German biomedical engineer

Simone Schürle-Finke (born April 16, 1986 in Ulm, Germany) is a German biomedical engineer, professor, and Principal Investigator for the Responsive Biomedical Systems Laboratory in Switzerland. Schürle is a pioneer in nanorobotic and magnetic servoing technologies.

== Education ==
In 2003, Schürle pursued her post-secondary academic studies at the Karlsruhe Institute of Technology (KIT) in Karlsruhe, Germany. During her studies, Schürle travelled abroad to learn techniques and apply her expertise in engineering at two international institutes, funded by the Heinrich Hertz Fellowship and a German State scholarship. Schürle first conducted research in bioengineering at the University of Canterbury in Christchurch, New Zealand. She studied automated drug infusion and control, completing her project in 2006. She then travelled to Kyoto University in Japan in where she worked in the Nano/Micro System Laboratory learning the fundamentals of building and applying carbon nanotube based sensors to biomedical application. After completing her studies in Japan in 2008, Schürle returned to Germany to complete additional courses and research and received her M.Sc. in industrial engineering and management from KIT by 2009.

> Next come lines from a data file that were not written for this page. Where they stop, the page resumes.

/-- BALLAST_SET: `total` DUTY levels, tiles that raise barrier-idle first (R452). -/
def State.setBallast (s : State) (total : Nat) : State :=
  let ok := allTiles.filter fun t => (s.tile t).eligible
  let hooks := ok.filter fun t => (s.tile t).barIdle
  let others := ok.filter fun t => !(s.tile t).barIdle
  let a := min total (15 * hooks.length)
  (s.spread hooks a).spread others (min (total - a) (15 * others.length))

/-- The levels that the deficit calls for, P being `watts` (R452). -/
def State.ballastWanted (s : State) (watts : Nat) : Nat :=
  let now := s.ballastNow.1
  let idle : Int := (watts * 1000000 : Nat) - now
  let need := (s.pwr.floor * 62500 : Nat) - idle
  let x := (s.pwr.sh.act.balFmt).toNat
  let level := max ((s.levelUw 0 x + s.levelUw 1 x) / 2) 1
  if need ≤ 0 then 0 else (need.toNat + level - 1) / level

/-- Ballast energy enters an account: whole microjoules, the remainder carried (R253, R453). -/
def State.account (s : State) (slot pj : Nat) : State :=
  let sum := Tab.get (fun _ => 0) s.pwr.remainders slot + pj
  let uj := BitVec.ofNat 64 (sum / 1000000)
  let s := s.modPwr fun p => { p with remainders := Tab.insert p.remainders slot (sum % 1000000) }
  if slot = 512 then s.modPwr fun p => { p with ballastModule := p.ballastModule + uj }
  else s.modMeter slot fun m => { m with ballast := m.ballast + uj }

/-- The slots whose banks raised a tile's barrier-idle request in the tick, lowest first (R253). -/
def State.idleSlots (s : State) (x : Tile) : List Nat :=
  ((x.raised.filterMap s.slotOf).foldl (fun (t : Tab Bool) k => Tab.insert t k true) []).map (·.1)

/-- One tick of ballast on a tile: steps, their energy, the accounts (R58, R253, R453). -/
def State.ballastTick (s : State) (t cycles : Nat) : State :=
  let x := s.tile t
  if !(x.balEn && x.powered && !x.matrix) then s else
    let sum := cycles * x.balDuty.toNat + x.balRem
    let steps := sum / 16
    let s := s.modTile t fun x => { x with
      balRem := sum % 16, balSteps := x.balSteps + BitVec.ofNat 64 steps, lfsr := Config.lfsrAfter steps x.lfsr }
    let pj := steps * s.stepEnergy (t / 272) x.ballastFmt
    match s.idleSlots x with
    | [] => s.account 512 pj
    | k :: ks =>
      let n := ks.length + 1
      (s.account k (pj / n + pj % n)).each ks fun s j => s.account j (pj / n)

/-! ### The 10 µs loop (R447, R448) -/

/-- The domains in the order of PWR_ORDER. -/
def State.order (s : State) : List Actuator :=
  [s.pwr.sh.act.first, s.pwr.sh.act.second, s.pwr.sh.act.third].map fun d => actuatorOf d.toNat

/-- Limits that hold an actuator as a whole. -/
def State.holding (s : State) (a : Actuator) : List Limit :=
  s.pwr.limits.filter fun l => decide (l.act = a) && l.keys.isNone && s.holds l
def loopReason (l : Limit) : Bool := decide (l.reason = 1 ∨ l.reason = 2)

/-- Lower by one setting the last domain that may be lowered; none where every domain is at its floor. -/
def State.lowerOne (s : State) : Option State :=
  let may := fun a => decide (4 < s.setting a) && (s.holding a).all loopReason
  match s.order.reverse.find? may with
  | none => none
  | some a => some (s.setLimit a (if s.pwr.capEff ≤ s.pwr.ceil then 1 else 2) 0xFFFF (s.setting a - 1))

/-- Raise by one setting the first domain that CAP or DROGUE alone holds. -/
def State.raiseOne (s : State) : State :=
  let may := fun a => !(s.holding a).isEmpty && (s.holding a).all loopReason
  match s.order.find? may with
  | none => s
  | some a => s.each (s.holding a) fun s l => s.setLimit a l.reason l.location (l.setting + 1)

/-- PEAK and CURRENT (R448). -/
def State.protect (s : State) (r : PowerReading) : State :=
  let s := if 3300 < r.watts then
      (s.setLimit .clk 3 0xFFFF (max 4 (s.setting .clk - 2))).pulse 839
    else s
  if 72000 < r.currentMa then (s.setLimit .clk 4 0xFFFF (max 4 (s.setting .clk - 1))).pulse 839 else s
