-- ==== Sys2Proof/Machine/Msg.lean ====
section
/-! DEFINITION. Itlum messages (R384 to R396, R401, R402, R617 to R619): the catalogue, checks 1 to 8 of R391, repeats,
parts, responses, the order of handling, long commands. -/

namespace Sys2Proof.Machine

/-- The `n`-byte field at offset `o` of a message. -/
def hdF (m : Bytes) (o n : Nat) : Nat := bytesAt m o n

/-! ### The catalogue (R385, R402) -/

/-- The class of a command (R385). -/
inductive Cls
  | q | w | f | s | u
deriving DecidableEq, Repr

/-- Its parts (R402): one message, a multi-part command, a response in parts. -/
inductive Multi
  | one | parts | response
deriving DecidableEq, Repr

structure OpInfo where
  cls : Cls
  long : Bool := false
  multi : Multi := .one
deriving DecidableEq, Repr

/-- R402. -/
def opInfo (op : Nat) : Option OpInfo :=
  if op = 0x0101 then some { cls := .q }
  else if op = 0x0102 ∨ op = 0x0103 then some { cls := .q, multi := .response }
  else if op = 0x0201 ∨ op = 0x0206 then some { cls := .q }
  else if op = 0x0202 ∨ op = 0x0203 ∨ op = 0x0204 then some { cls := .w }
  else if op = 0x0205 ∨ op = 0x0207 then some { cls := .s }
  else if op = 0x0301 then some { cls := .w, multi := .parts }
  else if op = 0x0302 then some { cls := .w }
  else if op = 0x0303 ∨ op = 0x0304 ∨ op = 0x0305 then some { cls := .s }
  else if op = 0x0306 then some { cls := .s, long := true }
  else if op = 0x0401 then some { cls := .w }
  else if op = 0x0402 ∨ op = 0x0403 then some { cls := .w, long := true }
  else if op = 0x0404 ∨ op = 0x0405 ∨ op = 0x0406 then some { cls := .f }
  else if op = 0x0407 ∨ op = 0x0408 then some { cls := .w }
  else if op = 0x0501 ∨ op = 0x0503 ∨ op = 0x0504 then some { cls := .s }
  else if op = 0x0502 then some { cls := .s, multi := .parts }
  else if op = 0x0505 ∨ op = 0x0508 ∨ op = 0x0509 ∨ op = 0x050A ∨ op = 0x050B then some { cls := .w }
  else if op = 0x0506 ∨ op = 0x0507 then some { cls := .w, long := true }
  else if op = 0x0601 ∨ op = 0x0701 then some { cls := .s }
  else if op = 0x0602 then some { cls := .q, multi := .response }
  else if op = 0x0702 then some { cls := .q }
  else if op = 0x0801 then some { cls := .s, long := true, multi := .parts }
  else if op = 0x0901 then some { cls := .s, long := true }
  else if op = 0x0902 then some { cls := .q }
  else if op = 0x0A01 ∨ op = 0x0A02 ∨ op = 0x0A05 ∨ op = 0x0A07 then some { cls := .u }
  else if op = 0x0A03 ∨ op = 0x0A04 ∨ op = 0x0A06 then some { cls := .u, long := true }
  else if op = 0x0B01 then some { cls := .q, multi := .response }
  else none

/-- Commands that address no composition (R617). -/
def noComposition (op : Nat) (cid : Cid) (payload : Bytes) : Bool :=
  [0x0101, 0x0207, 0x0304, 0x0305, 0x0306, 0x0501, 0x0502, 0x0503, 0x0504, 0x0601, 0x0602, 0x0701, 0x0702, 0x0801,
   0x0A01, 0x0A02, 0x0A03, 0x0A04, 0x0A05, 0x0A06, 0x0A07, 0x0B01].contains op ||
  (decide (op = 0x0901) && decide (hdF payload 0 1 ≠ 1)) ||
  (decide (op = 0x0102 ∨ op = 0x0902) && decide (cid = 0))
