-- ==== Sys2Proof/Machine/Register.lean ====
section
/-! DEFINITION. Register accesses (R9 to R14): every register map of the Zesin address space and of BAR0, decoded from
the address, with what each register reads as and what a write of it does; reserved bits, access sizes, and 64-bit
registers accessed as two words. -/

namespace Sys2Proof.Machine

/-! ### One register -/

/-- A register: whether it is 64 bits wide, its reserved bits, what its RW and SH fields hold for a high-word write
(R13), what it reads as (R10), what a read changes (R559), and what a write of a value does. -/
structure RegW where
  wide : Bool := false
  rsvd : DWord := 0
  cur : DWord := 0
  read : State → DWord := fun _ => 0
  after : State → State := id
  write : DWord → State → State := fun _ s => s

/-- Bits [hi : lo] of each pair. -/
def bitsOf (l : List (Nat × Nat)) : DWord :=
  l.foldl (fun a p => a ||| ((BitVec.allOnes 64 >>> (63 - (p.1 - p.2))) <<< p.2)) 0

/-- A register whose fields are all RO: its reserved bits, what it reads as. -/
def roW (l : List (Nat × Nat)) (f : State → DWord) : RegW := { rsvd := bitsOf l, read := f }
def roD (l : List (Nat × Nat)) (f : State → DWord) : RegW := { wide := true, rsvd := bitsOf l, read := f }
/-- A 32-bit register: its reserved bits, what it reads as, what a write does. -/
def rwW (l : List (Nat × Nat)) (r : State → DWord) (f : Word → State → State) : RegW :=
  { rsvd := bitsOf l, read := r, write := fun v s => f (v.setWidth 32) s }
/-- A 64-bit register, `cur` what its RW and SH fields hold. -/
def rwD (l : List (Nat × Nat)) (cur : DWord) (r : State → DWord) (f : DWord → State → State) : RegW :=
  { wide := true, rsvd := bitsOf l, cur := cur, read := r, write := f }
/-- A 32-bit count. -/
def cntW (f : State → Word) : RegW := roW [] fun s => (f s).setWidth 64
/-- A 64-bit count. -/
def cntD (f : State → DWord) : RegW := roD [] f
/-- An ERR register (R160). -/
def errW (f : State → ErrReg) : RegW := roW [(23, 16)] fun s => (f s).word.setWidth 64
/-- A COMMIT register with the layout of XLT_COMMIT (R221): LAST_REFUSAL, what GO does. -/
def goW (code : State → BitVec 8) (f : State → State) : RegW :=
  rwW [(31, 16), (7, 1)] (fun s => put 64 8 (code s)) fun v s => s.when (bit v 0) f

/-- A register of a map, with its offset in the block. -/
abbrev RegAt := Option (Nat × RegW)

/-- The register at `a`, if `off` is one of its words. -/
def regAt (off a : Nat) (r : RegW) : RegAt := if off = a ∨ (r.wide ∧ off = a + 4) then some (a, r) else none
/-- The element of an array of `n` at `base`, one every `stride` bytes, that `off` lies in. -/
def regArr (off base stride n : Nat) (f : Nat → Nat → RegAt) : RegAt :=
  if base ≤ off ∧ off < base + stride * n then
    let i := (off - base) / stride
    (f i ((off - base) % stride)).map fun r => (base + i * stride + r.1, r.2)
  else none
/-- An array of single registers. -/
def regEach (off base stride n : Nat) (f : Nat → RegW) : RegAt := regArr off base stride n fun i o => regAt o 0 (f i)
/-- The first of several. -/
def regFirst : List (Unit → RegAt) → RegAt
  | [] => none
  | f :: t => match f () with
    | some r => some r
    | none => regFirst t

/-! ### Fields that several blocks share -/

/-- SRM_GRAN and XLT_OWN (R163, R222). -/
def Owner.ofWord (v : Word) : Owner := ⟨bit v 31, bit v 30, fld v 16 12, fld v 0 16⟩
def Owner.word (o : Owner) : DWord := putB 64 31 o.valid ||| putB 64 30 o.scope ||| put 64 16 o.ctx ||| put 64 0 o.cid
/-- TIL_REG, MEM_REG and FAB_REG (R433). -/
def RegSh.ofDWord (v : DWord) (dir : Bool) : RegSh := ⟨bit v 63, fld v 54 9, dir && bit v 53, fld v 32 16⟩
def RegSh.word (r : RegSh) : DWord := putB 64 63 r.valid ||| put 64 54 r.slot ||| putB 64 53 r.dir ||| put 64 32 r.guar
def regRsvd (dir : Bool) : List (Nat × Nat) := if dir then [(52, 48)] else [(53, 48)]
/-- A regulator entry of a table of them, with its LEVEL. -/
def regWord (regs : Tab RegSh) (levels : Tab Word) (k : Nat) : DWord :=
  RegSh.word (Tab.get (fun _ => {}) regs k) ||| put 64 0 (Tab.get (fun _ => (0 : Word)) levels k)

/-! ### The tile's block (R59 to R72, R128, R432) -/

/-- TIL_BALLAST (R68): another FMT code is refused and counted. -/
def State.ballastWrite (s : State) (t : Nat) (v : Word) : State :=
  let f : BitVec 4 := fld v 12 4
  if f ≠ 2 ∧ f ≠ 3 ∧ f ≠ 7 then s.modTile t fun x => { x with err := x.err.reserved }
  else s.modTile t fun x => { x with balFmt := f, balDuty := fld v 4 4, balEn := bit v 0 }

/-- TIL_ID (R60): TEST_SPARE is column 16 (log entry 2). -/
def Tile.idWord (x : Tile) (t : Nat) : DWord :=
  let role : BitVec 2 := match x.role with
    | .grid => 0
    | .spare => 1
    | .retired => 2
    | .notProduced => 3
  putB 64 31 (decide (272 ≤ t)) ||| putB 64 30 (decide (t % 17 = 16)) ||| put 64 28 role |||
  put 64 16 (if x.role = .grid then x.lcol else 0x1F) ||| put 64 4 (BitVec.ofNat 5 (t % 17)) |||
  put 64 0 (BitVec.ofNat 4 (t % 272 / 17))
/-- TIL_CTRL (R61). -/
def Tile.ctrlWord (x : Tile) : DWord :=
  putB 64 7 x.clamp ||| putB 64 6 x.gate ||| putB 64 5 x.narrow ||| putB 64 4 (x.issueHold || x.testHold)
/-- TIL_STATUS (R63). -/
def Tile.statusWord (x : Tile) : DWord :=
  (List.range 4).foldl (fun a b => a ||| putB 64 (8 + b) (decide ((x.bank b).st ≠ .empty)) |||
      putB 64 (4 + b) (decide ((x.bank b).st = .running)))
    (putB 64 15 x.powered ||| putB 64 14 x.clamped ||| putB 64 13 x.issueHeld ||| putB 64 12 x.shiftBusy)

/-- The code of a bank's state (R45). -/
def bankCode : BankSt → BitVec 4
  | .empty => 0
  | .loaded => 1
  | .running => 2
  | .waiting => 3
  | .faulted => 4
  | .purging => 5
/-- STR_CH_STATUS.STATE (R72). -/
def chanCode : ChanSt → BitVec 4
  | .idle => 0
  | .active => 1
  | .paused => 2
  | .stalled => 3
  | .done => 4
  | .faulted => 5

def bankRegs (t b off : Nat) : RegAt :=
  regFirst [
    fun _ => regAt off 0x00 (roW [] fun s =>
      let x := s.bank t b
      put 64 28 (bankCode x.st) ||| put 64 16 x.ctx ||| put 64 0 x.cid),
    fun _ => regAt off 0x04 (rwW [] (fun s => putB 64 0 (s.bank t b).hold) fun v s => s.bankCtrl t b v),
    fun _ => regAt off 0x08 (roW [(30, 24)] fun s =>
      let f := (s.bank t b).fault
      putB 64 31 f.valid ||| put 64 16 f.code ||| put 64 0 f.detail),
    fun _ => regAt off 0x0C (cntW fun s => (s.bank t b).progress),
    fun _ => regAt off 0x10 (roW [(31, 25), (2, 0)] fun s => put 64 3 (s.bank t b).pc),
    fun _ => regAt off 0x18 (cntD fun s => (s.bank t b).run),
    fun _ => regAt off 0x20 (cntD fun s => (s.bank t b).lent)]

Following her master's, Schürle pursued her Ph.D. at the Swiss Federal Institute of Technology, in Zurich (ETHZ) within the Institute of Robotics and Intelligent Systems. While at ETHZ, Schürle explored the use of magnetic manipulation as a means to control wireless, nanoscale robots for biomedical diagnostic and therapeutic tools and devices. Schürle completed her PhD work in 2014, receiving recognition for her thesis work on magnetic manipulation techniques.

== Career ==
Schürle pursued postdoctoral studies at the Koch Institute at the Massachusetts Institute of Technology in Cambridge, Massachusetts. While at the Koch, Schürle explored the use of nanosensors in tumor profiling and drug transport to tumors. Schürle completed her postdoctoral work in 2017.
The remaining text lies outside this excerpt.